Fimela.com, Jakarta Ada sejumlah kalangan yang mengatakan kalau perfilman Indonesia perlu waktu 50 tahun untuk mengejar ketertinggalan dari negara lain, terutama Hollywood. Namun hal itu dibantah oleh aktor, sineas sekaligus tokoh perfilman Indonesia, Tino Saroengallo.
Pendapat itu dikemukakan oleh Tino sebagai salah seorang pembicara di acara Dialog Perfilman dengan tema ‘Kearifan Lokal Sebagai Kekuatan Film Indonesia di Tengah Penetrasi Budaya Asing’. Diskusi tersebut merupakan kerjasama Pusat Pengembangan Perfilman dengan Forum Wartawan Hiburan Indonesia (FORWAN) dan digelar di Hotel Santika Premiere, Slipi, Jakarta Barat, pada 24 Mei 2017.
“Saya berani mengatakan itu pendapat yang tidak tepat. Perfilman kita sekarang sudah maju. Ada banyak film yang bisa sampai ke festival internasional dan laris di luar negeri,” tutur Tino. “Kita tak kalah kreatif dari Hollywood atau negara lain, begitu juga dalam hal SDM. Sayangnya kita masih kalah jumlah SDM dan juga soal dana, beda jauh sama Hollywood yang memang film sudah jadi industri besar bagi mereka. Dua hal itu harus terus kita tingkatkan,” lanjut Tino Saroengallo.
Sedangkan soal kearifan lokal, menurut Tino, juga sudah banyak dimuat dalam film-film Indonesia produksi dulu maupun sekarang ini. Bahkan film nasional sekarang sudah banyak yang memakai bahasa daerah dalam produksi sebuah film, bukan sekedar selipan atau petikan saja. Menurut Tino, contohnya adalah film Turah yang seluruh dialognya mempergunakan bahasa Jawa Ngapak atau Tegal.
Film lainnya adalah Marlina: Si Pembunuh dalam Empat Babak karya Mouly Surya yang baru saja diputar di Cannes Film Festival 2017. Film yang dibintangi Marsha Timothy ini mengangkat budaya kekerasan di Sumba Barat yang patut diacungi jempol dan mendapat banyal pujian.

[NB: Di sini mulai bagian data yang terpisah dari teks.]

-- ==== Sys2Proof/Laws/State.lean ====
section
/-! SUPPORT. One lemma for each field under each named update of the state, so that no later proof
unfolds a record update; then what reading a register gives after each update. -/

namespace Sys2Proof.Machine

variable (s : State)

@[simp] theorem State.writeV_mem (x : Reg) (b : Byte) : (s.writeV x b).mem = s.mem := rfl
@[simp] theorem State.writeV_v (x : Reg) (b : Byte) : (s.writeV x b).v = s.v.set x b := rfl
@[simp] theorem State.writeV_i (x : Reg) (b : Byte) : (s.writeV x b).i = s.i := rfl
@[simp] theorem State.writeV_pc (x : Reg) (b : Byte) : (s.writeV x b).pc = s.pc := rfl
@[simp] theorem State.writeV_stack (x : Reg) (b : Byte) : (s.writeV x b).stack = s.stack := rfl
@[simp] theorem State.writeV_dt (x : Reg) (b : Byte) : (s.writeV x b).dt = s.dt := rfl
@[simp] theorem State.writeV_st (x : Reg) (b : Byte) : (s.writeV x b).st = s.st := rfl
@[simp] theorem State.writeV_key (x : Reg) (b : Byte) : (s.writeV x b).key = s.key := rfl
@[simp] theorem State.writeV_prevKey (x : Reg) (b : Byte) : (s.writeV x b).prevKey = s.prevKey := rfl
@[simp] theorem State.writeV_waitingForKey (x : Reg) (b : Byte) : (s.writeV x b).waitingForKey = s.waitingForKey := rfl
@[simp] theorem State.writeV_fb (x : Reg) (b : Byte) : (s.writeV x b).fb = s.fb := rfl
@[simp] theorem State.writeV_stopped (x : Reg) (b : Byte) : (s.writeV x b).stopped = s.stopped := rfl
@[simp] theorem State.writeV_fault (x : Reg) (b : Byte) : (s.writeV x b).fault = s.fault := rfl
@[simp] theorem State.writeV_draws (x : Reg) (b : Byte) : (s.writeV x b).draws = s.draws := rfl

@[simp] theorem State.writeBlock_mem (bytes : List Byte) : (s.writeBlock bytes).mem = s.mem := rfl
@[simp] theorem State.writeBlock_v (bytes : List Byte) : (s.writeBlock bytes).v = writeRegs s.v 0 bytes := rfl
@[simp] theorem State.writeBlock_i (bytes : List Byte) : (s.writeBlock bytes).i = s.i := rfl
@[simp] theorem State.writeBlock_pc (bytes : List Byte) : (s.writeBlock bytes).pc = s.pc := rfl
@[simp] theorem State.writeBlock_stack (bytes : List Byte) : (s.writeBlock bytes).stack = s.stack := rfl
@[simp] theorem State.writeBlock_dt (bytes : List Byte) : (s.writeBlock bytes).dt = s.dt := rfl
@[simp] theorem State.writeBlock_st (bytes : List Byte) : (s.writeBlock bytes).st = s.st := rfl
@[simp] theorem State.writeBlock_key (bytes : List Byte) : (s.writeBlock bytes).key = s.key := rfl
@[simp] theorem State.writeBlock_prevKey (bytes : List Byte) : (s.writeBlock bytes).prevKey = s.prevKey := rfl
@[simp] theorem State.writeBlock_waitingForKey (bytes : List Byte) : (s.writeBlock bytes).waitingForKey = s.waitingForKey := rfl
@[simp] theorem State.writeBlock_fb (bytes : List Byte) : (s.writeBlock bytes).fb = s.fb := rfl
@[simp] theorem State.writeBlock_stopped (bytes : List Byte) : (s.writeBlock bytes).stopped = s.stopped := rfl
@[simp] theorem State.writeBlock_fault (bytes : List Byte) : (s.writeBlock bytes).fault = s.fault := rfl
@[simp] theorem State.writeBlock_draws (bytes : List Byte) : (s.writeBlock bytes).draws = s.draws := rfl

@[simp] theorem State.writeI_mem (a : Word) : (s.writeI a).mem = s.mem := rfl
@[simp] theorem State.writeI_v (a : Word) : (s.writeI a).v = s.v := rfl
@[simp] theorem State.writeI_i (a : Word) : (s.writeI a).i = a := rfl
@[simp] theorem State.writeI_pc (a : Word) : (s.writeI a).pc = s.pc := rfl
@[simp] theorem State.writeI_stack (a : Word) : (s.writeI a).stack = s.stack := rfl
@[simp] theorem State.writeI_dt (a : Word) : (s.writeI a).dt = s.dt := rfl
@[simp] theorem State.writeI_st (a : Word) : (s.writeI a).st = s.st := rfl
@[simp] theorem State.writeI_key (a : Word) : (s.writeI a).key = s.key := rfl
@[simp] theorem State.writeI_prevKey (a : Word) : (s.writeI a).prevKey = s.prevKey := rfl
@[simp] theorem State.writeI_waitingForKey (a : Word) : (s.writeI a).waitingForKey = s.waitingForKey := rfl
@[simp] theorem State.writeI_fb (a : Word) : (s.writeI a).fb = s.fb := rfl
@[simp] theorem State.writeI_stopped (a : Word) : (s.writeI a).stopped = s.stopped := rfl
@[simp] theorem State.writeI_fault (a : Word) : (s.writeI a).fault = s.fault := rfl
@[simp] theorem State.writeI_draws (a : Word) : (s.writeI a).draws = s.draws := rfl

@[simp] theorem State.jump_mem (target : Word) : (s.jump target).mem = s.mem := rfl
@[simp] theorem State.jump_v (target : Word) : (s.jump target).v = s.v := rfl
@[simp] theorem State.jump_i (target : Word) : (s.jump target).i = s.i := rfl
@[simp] theorem State.jump_pc (target : Word) : (s.jump target).pc = target := rfl
@[simp] theorem State.jump_stack (target : Word) : (s.jump target).stack = s.stack := rfl
@[simp] theorem State.jump_dt (target : Word) : (s.jump target).dt = s.dt := rfl
@[simp] theorem State.jump_st (target : Word) : (s.jump target).st = s.st := rfl
@[simp] theorem State.jump_key (target : Word) : (s.jump target).key = s.key := rfl
@[simp] theorem State.jump_prevKey (target : Word) : (s.jump target).prevKey = s.prevKey := rfl
@[simp] theorem State.jump_waitingForKey (target : Word) : (s.jump target).waitingForKey = s.waitingForKey := rfl
@[simp] theorem State.jump_fb (target : Word) : (s.jump target).fb = s.fb := rfl
@[simp] theorem State.jump_stopped (target : Word) : (s.jump target).stopped = s.stopped := rfl
@[simp] theorem State.jump_fault (target : Word) : (s.jump target).fault = s.fault := rfl
@[simp] theorem State.jump_draws (target : Word) : (s.jump target).draws = s.draws := rfl

@[simp] theorem State.advance_mem (k : Word) : (s.advance k).mem = s.mem := rfl
@[simp] theorem State.advance_v (k : Word) : (s.advance k).v = s.v := rfl
@[simp] theorem State.advance_i (k : Word) : (s.advance k).i = s.i := rfl
@[simp] theorem State.advance_pc (k : Word) : (s.advance k).pc = s.pc + k := rfl
@[simp] theorem State.advance_stack (k : Word) : (s.advance k).stack = s.stack := rfl
@[simp] theorem State.advance_dt (k : Word) : (s.advance k).dt = s.dt := rfl
@[simp] theorem State.advance_st (k : Word) : (s.advance k).st = s.st := rfl
@[simp] theorem State.advance_key (k : Word) : (s.advance k).key = s.key := rfl
@[simp] theorem State.advance_prevKey (k : Word) : (s.advance k).prevKey = s.prevKey := rfl
@[simp] theorem State.advance_waitingForKey (k : Word) : (s.advance k).waitingForKey = s.waitingForKey := rfl
@[simp] theorem State.advance_fb (k : Word) : (s.advance k).fb = s.fb := rfl
@[simp] theorem State.advance_stopped (k : Word) : (s.advance k).stopped = s.stopped := rfl
@[simp] theorem State.advance_fault (k : Word) : (s.advance k).fault = s.fault := rfl
@[simp] theorem State.advance_draws (k : Word) : (s.advance k).draws = s.draws := rfl

@[simp] theorem State.writeStack_mem (l : List Word) : (s.writeStack l).mem = s.mem := rfl
@[simp] theorem State.writeStack_v (l : List Word) : (s.writeStack l).v = s.v := rfl
@[simp] theorem State.writeStack_i (l : List Word) : (s.writeStack l).i = s.i := rfl
@[simp] theorem State.writeStack_pc (l : List Word) : (s.writeStack l).pc = s.pc := rfl
@[simp] theorem State.writeStack_stack (l : List Word) : (s.writeStack l).stack = l := rfl
@[simp] theorem State.writeStack_dt (l : List Word) : (s.writeStack l).dt = s.dt := rfl
@[simp] theorem State.writeStack_st (l : List Word) : (s.writeStack l).st = s.st := rfl
@[simp] theorem State.writeStack_key (l : List Word) : (s.writeStack l).key = s.key := rfl
@[simp] theorem State.writeStack_prevKey (l : List Word) : (s.writeStack l).prevKey = s.prevKey := rfl
@[simp] theorem State.writeStack_waitingForKey (l : List Word) : (s.writeStack l).waitingForKey = s.waitingForKey := rfl
@[simp] theorem State.writeStack_fb (l : List Word) : (s.writeStack l).fb = s.fb := rfl
@[simp] theorem State.writeStack_stopped (l : List Word) : (s.writeStack l).stopped = s.stopped := rfl
@[simp] theorem State.writeStack_fault (l : List Word) : (s.writeStack l).fault = s.fault := rfl
@[simp] theorem State.writeStack_draws (l : List Word) : (s.writeStack l).draws = s.draws := rfl

@[simp] theorem State.writeDt_mem (b : Byte) : (s.writeDt b).mem = s.mem := rfl
@[simp] theorem State.writeDt_v (b : Byte) : (s.writeDt b).v = s.v := rfl
@[simp] theorem State.writeDt_i (b : Byte) : (s.writeDt b).i = s.i := rfl
@[simp] theorem State.writeDt_pc (b : Byte) : (s.writeDt b).pc = s.pc := rfl
@[simp] theorem State.writeDt_stack (b : Byte) : (s.writeDt b).stack = s.stack := rfl
@[simp] theorem State.writeDt_dt (b : Byte) : (s.writeDt b).dt = b := rfl
@[simp] theorem State.writeDt_st (b : Byte) : (s.writeDt b).st = s.st := rfl
@[simp] theorem State.writeDt_key (b : Byte) : (s.writeDt b).key = s.key := rfl
@[simp] theorem State.writeDt_prevKey (b : Byte) : (s.writeDt b).prevKey = s.prevKey := rfl
@[simp] theorem State.writeDt_waitingForKey (b : Byte) : (s.writeDt b).waitingForKey = s.waitingForKey := rfl
@[simp] theorem State.writeDt_fb (b : Byte) : (s.writeDt b).fb = s.fb := rfl
@[simp] theorem State.writeDt_stopped (b : Byte) : (s.writeDt b).stopped = s.stopped := rfl
@[simp] theorem State.writeDt_fault (b : Byte) : (s.writeDt b).fault = s.fault := rfl
@[simp] theorem State.writeDt_draws (b : Byte) : (s.writeDt b).draws = s.draws := rfl

@[simp] theorem State.writeSt_mem (b : Byte) : (s.writeSt b).mem = s.mem := rfl
@[simp] theorem State.writeSt_v (b : Byte) : (s.writeSt b).v = s.v := rfl
@[simp] theorem State.writeSt_i (b : Byte) : (s.writeSt b).i = s.i := rfl
@[simp] theorem State.writeSt_pc (b : Byte) : (s.writeSt b).pc = s.pc := rfl
@[simp] theorem State.writeSt_stack (b : Byte) : (s.writeSt b).stack = s.stack := rfl
@[simp] theorem State.writeSt_dt (b : Byte) : (s.writeSt b).dt = s.dt := rfl
@[simp] theorem State.writeSt_st (b : Byte) : (s.writeSt b).st = b := rfl
@[simp] theorem State.writeSt_key (b : Byte) : (s.writeSt b).key = s.key := rfl
@[simp] theorem State.writeSt_prevKey (b : Byte) : (s.writeSt b).prevKey = s.prevKey := rfl
@[simp] theorem State.writeSt_waitingForKey (b : Byte) : (s.writeSt b).waitingForKey = s.waitingForKey := rfl
@[simp] theorem State.writeSt_fb (b : Byte) : (s.writeSt b).fb = s.fb := rfl
@[simp] theorem State.writeSt_stopped (b : Byte) : (s.writeSt b).stopped = s.stopped := rfl
@[simp] theorem State.writeSt_fault (b : Byte) : (s.writeSt b).fault = s.fault := rfl
@[simp] theorem State.writeSt_draws (b : Byte) : (s.writeSt b).draws = s.draws := rfl

@[simp] theorem State.writeMem_mem (a : Nat) (bytes : List Byte) : (s.writeMem a bytes).mem = s.mem.store a bytes := rfl
@[simp] theorem State.writeMem_v (a : Nat) (bytes : List Byte) : (s.writeMem a bytes).v = s.v := rfl
@[simp] theorem State.writeMem_i (a : Nat) (bytes : List Byte) : (s.writeMem a bytes).i = s.i := rfl
@[simp] theorem State.writeMem_pc (a : Nat) (bytes : List Byte) : (s.writeMem a bytes).pc = s.pc := rfl
@[simp] theorem State.writeMem_stack (a : Nat) (bytes : List Byte) : (s.writeMem a bytes).stack = s.stack := rfl
@[simp] theorem State.writeMem_dt (a : Nat) (bytes : List Byte) : (s.writeMem a bytes).dt = s.dt := rfl
@[simp] theorem State.writeMem_st (a : Nat) (bytes : List Byte) : (s.writeMem a bytes).st = s.st := rfl
@[simp] theorem State.writeMem_key (a : Nat) (bytes : List Byte) : (s.writeMem a bytes).key = s.key := rfl
@[simp] theorem State.writeMem_prevKey (a : Nat) (bytes : List Byte) : (s.writeMem a bytes).prevKey = s.prevKey := rfl
@[simp] theorem State.writeMem_waitingForKey (a : Nat) (bytes : List Byte) : (s.writeMem a bytes).waitingForKey = s.waitingForKey := rfl
@[simp] theorem State.writeMem_fb (a : Nat) (bytes : List Byte) : (s.writeMem a bytes).fb = s.fb := rfl
@[simp] theorem State.writeMem_stopped (a : Nat) (bytes : List Byte) : (s.writeMem a bytes).stopped = s.stopped := rfl
@[simp] theorem State.writeMem_fault (a : Nat) (bytes : List Byte) : (s.writeMem a bytes).fault = s.fault := rfl
@[simp] theorem State.writeMem_draws (a : Nat) (bytes : List Byte) : (s.writeMem a bytes).draws = s.draws := rfl

@[simp] theorem State.writeFb_mem (f : Framebuffer) : (s.writeFb f).mem = s.mem := rfl
@[simp] theorem State.writeFb_v (f : Framebuffer) : (s.writeFb f).v = s.v := rfl
@[simp] theorem State.writeFb_i (f : Framebuffer) : (s.writeFb f).i = s.i := rfl
@[simp] theorem State.writeFb_pc (f : Framebuffer) : (s.writeFb f).pc = s.pc := rfl
@[simp] theorem State.writeFb_stack (f : Framebuffer) : (s.writeFb f).stack = s.stack := rfl
@[simp] theorem State.writeFb_dt (f : Framebuffer) : (s.writeFb f).dt = s.dt := rfl
@[simp] theorem State.writeFb_st (f : Framebuffer) : (s.writeFb f).st = s.st := rfl
@[simp] theorem State.writeFb_key (f : Framebuffer) : (s.writeFb f).key = s.key := rfl
@[simp] theorem State.writeFb_prevKey (f : Framebuffer) : (s.writeFb f).prevKey = s.prevKey := rfl
@[simp] theorem State.writeFb_waitingForKey (f : Framebuffer) : (s.writeFb f).waitingForKey = s.waitingForKey := rfl
@[simp] theorem State.writeFb_fb (f : Framebuffer) : (s.writeFb f).fb = f := rfl
@[simp] theorem State.writeFb_stopped (f : Framebuffer) : (s.writeFb f).stopped = s.stopped := rfl
@[simp] theorem State.writeFb_fault (f : Framebuffer) : (s.writeFb f).fault = s.fault := rfl
@[simp] theorem State.writeFb_draws (f : Framebuffer) : (s.writeFb f).draws = s.draws := rfl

“Jangankan masyarakat di luar negeri, masyarakat kita saja mungkin belum banyak yang tahu kalau budaya kekerasan ala parang sebagai senjata yang dibawa sehari-hari masih berlaku di Sumba Barat,” tutur Tino. Hal senada juga dikatakan oleh Maman Wijaya selaku Kepala Pusat Pengembangan Perfilman Kementerian Pendidikan dan Kebudayaan (Kemendikbud). Menurut Maman, nilai kearifan lokal di film Indonesia banyak yang memenangkan penghargaan di ajang internasional.
Termasuk film Ziarah yang mendapat penghargaan Best Screenplay & Special Jury Award - ASEAN International Film Festival & Awards (AIFFA). Dalam kesempatan yang sama, anggota Forum Wartawan Hiburan Indonesia (FORWAN) Ahmad Syekhu menyampaikan kalau kearifan lokal lainnya yang bisa dimasukkan dalam film Indonesia adalah dengan mengeksplorasi kekayaan sumber daya alam Indonesia.
Ada banyak tempat indah di Indonesia yang dapat digunakan sebagai lokasi syuting. Untuk hal ini peran pemerintah sangat diperlukan terutama dalam memfasilitasi berbagai perijinan sehingga produksi film bisa berjalan dengan lancar. Sedangkan produser film dokumenter Cerita Dari Tapal Batas, Ichwan Persada memaparkan bahwa dengan keragaman dan kekayaan budaya yang kita miliki tak harus (merasa) menjadi bangsa yang kalah.
Kepala Bidang Perizinan dan Pengendalian Perfilman Pusat Pengembangan Perfilman Kemendikbud, Kholid Fathoni sebagai panitia penyelenggara berharap agar pelaku perfilman terus memasukkan nilai-nilai kearifan lokal di dalam film-film nasional. Dengan begitu film Indonesia selalu punya karakter kuat dan bisa jadi pembeda sekaligus keunggulan dari film produksi negara lain.